* _Dataset records_
@[simp] theorem State.regW_setPeak (i : Nat) (p : PeakId) (k : Peak) : (s.setPeak p k).regW i = s.regW i := by unfold State.regW; rw [State.setPeak_regs]
@[simp] theorem State.reg_setPeak (q : PeakId) (b : Nat) (p : PeakId) (k : Peak) : (s.setPeak p k).reg q b = s.reg q b := by unfold State.reg State.regW; rw [State.setPeak_regs]
@[simp] theorem State.fld_setPeak (q : PeakId) (g : Fld) (p : PeakId) (k : Peak) : (s.setPeak p k).fld q g = s.fld q g := by unfold State.fld State.reg State.regW; rw [State.setPeak_regs]
@[simp] theorem State.bit_setPeak (q : PeakId) (g : Fld) (p : PeakId) (k : Peak) : (s.setPeak p k).bit q g = s.bit q g := by unfold State.bit State.fld State.reg State.regW; rw [State.setPeak_regs]
@[simp] theorem State.gwFld_setPeak (g : Fld) (p : PeakId) (k : Peak) : (s.setPeak p k).gwFld g = s.gwFld g := by unfold State.gwFld State.regW; rw [State.setPeak_regs]
@[simp] theorem State.byte_setPeak (i : Nat) (p : PeakId) (k : Peak) : (s.setPeak p k).byte i = s.byte i := by unfold State.byte; rw [State.setPeak_mem]
@[simp] theorem State.core_setPeak (j : CoreSel) (p : PeakId) (k : Peak) : (s.setPeak p k).core j = s.core j := by unfold State.core; rw [State.setPeak_cores]
@[simp] theorem State.task_setPeak (q : PeakId) (m : Nat) (p : PeakId) (k : Peak) : (s.setPeak p k).task q m = s.task q m := by unfold State.task; rw [State.setPeak_tasks]
@[simp] theorem State.tb_setPeak (m : Nat) (p : PeakId) (k : Peak) : (s.setPeak p k).tb m = s.tb m := by unfold State.tb; rw [State.setPeak_saddle]
@[simp] theorem State.pair_setPeak (m : Nat) (p : PeakId) (k : Peak) : (s.setPeak p k).pair m = s.pair m := by unfold State.pair; rw [State.setPeak_saddle]
@[simp] theorem State.chan_setPeak (m : Nat) (p : PeakId) (k : Peak) : (s.setPeak p k).chan m = s.chan m := by unfold State.chan; rw [State.setPeak_saddle]
@[simp] theorem State.leg_setPeak (m : Nat) (p : PeakId) (k : Peak) : (s.setPeak p k).leg m = s.leg m := by unfold State.leg; rw [State.setPeak_saddle]
@[simp] theorem State.pll_setPeak (m : Nat) (p : PeakId) (k : Peak) : (s.setPeak p k).pll m = s.pll m := by unfold State.pll; rw [State.setPeak_power]

@[simp] theorem State.regW_setTb (i : Nat) (n : Nat) (t : Tb) : (s.setTb n t).regW i = s.regW i := by unfold State.regW; rw [State.setTb_regs]
@[simp] theorem State.reg_setTb (q : PeakId) (b : Nat) (n : Nat) (t : Tb) : (s.setTb n t).reg q b = s.reg q b := by unfold State.reg State.regW; rw [State.setTb_regs]
@[simp] theorem State.fld_setTb (q : PeakId) (g : Fld) (n : Nat) (t : Tb) : (s.setTb n t).fld q g = s.fld q g := by unfold State.fld State.reg State.regW; rw [State.setTb_regs]
@[simp] theorem State.bit_setTb (q : PeakId) (g : Fld) (n : Nat) (t : Tb) : (s.setTb n t).bit q g = s.bit q g := by unfold State.bit State.fld State.reg State.regW; rw [State.setTb_regs]
@[simp] theorem State.gwFld_setTb (g : Fld) (n : Nat) (t : Tb) : (s.setTb n t).gwFld g = s.gwFld g := by unfold State.gwFld State.regW; rw [State.setTb_regs]
@[simp] theorem State.byte_setTb (i : Nat) (n : Nat) (t : Tb) : (s.setTb n t).byte i = s.byte i := by unfold State.byte; rw [State.setTb_mem]
@[simp] theorem State.core_setTb (j : CoreSel) (n : Nat) (t : Tb) : (s.setTb n t).core j = s.core j := by unfold State.core; rw [State.setTb_cores]
@[simp] theorem State.task_setTb (q : PeakId) (m : Nat) (n : Nat) (t : Tb) : (s.setTb n t).task q m = s.task q m := by unfold State.task; rw [State.setTb_tasks]
@[simp] theorem State.peak_setTb (q : PeakId) (n : Nat) (t : Tb) : (s.setTb n t).peak q = s.peak q := by unfold State.peak; rw [State.setTb_peaks]
@[simp] theorem State.pll_setTb (m : Nat) (n : Nat) (t : Tb) : (s.setTb n t).pll m = s.pll m := by unfold State.pll; rw [State.setTb_power]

* _What to do_
Only one number is needed: please count the lines of the entries above in which the string "task" occurs.

* _Expected output_
2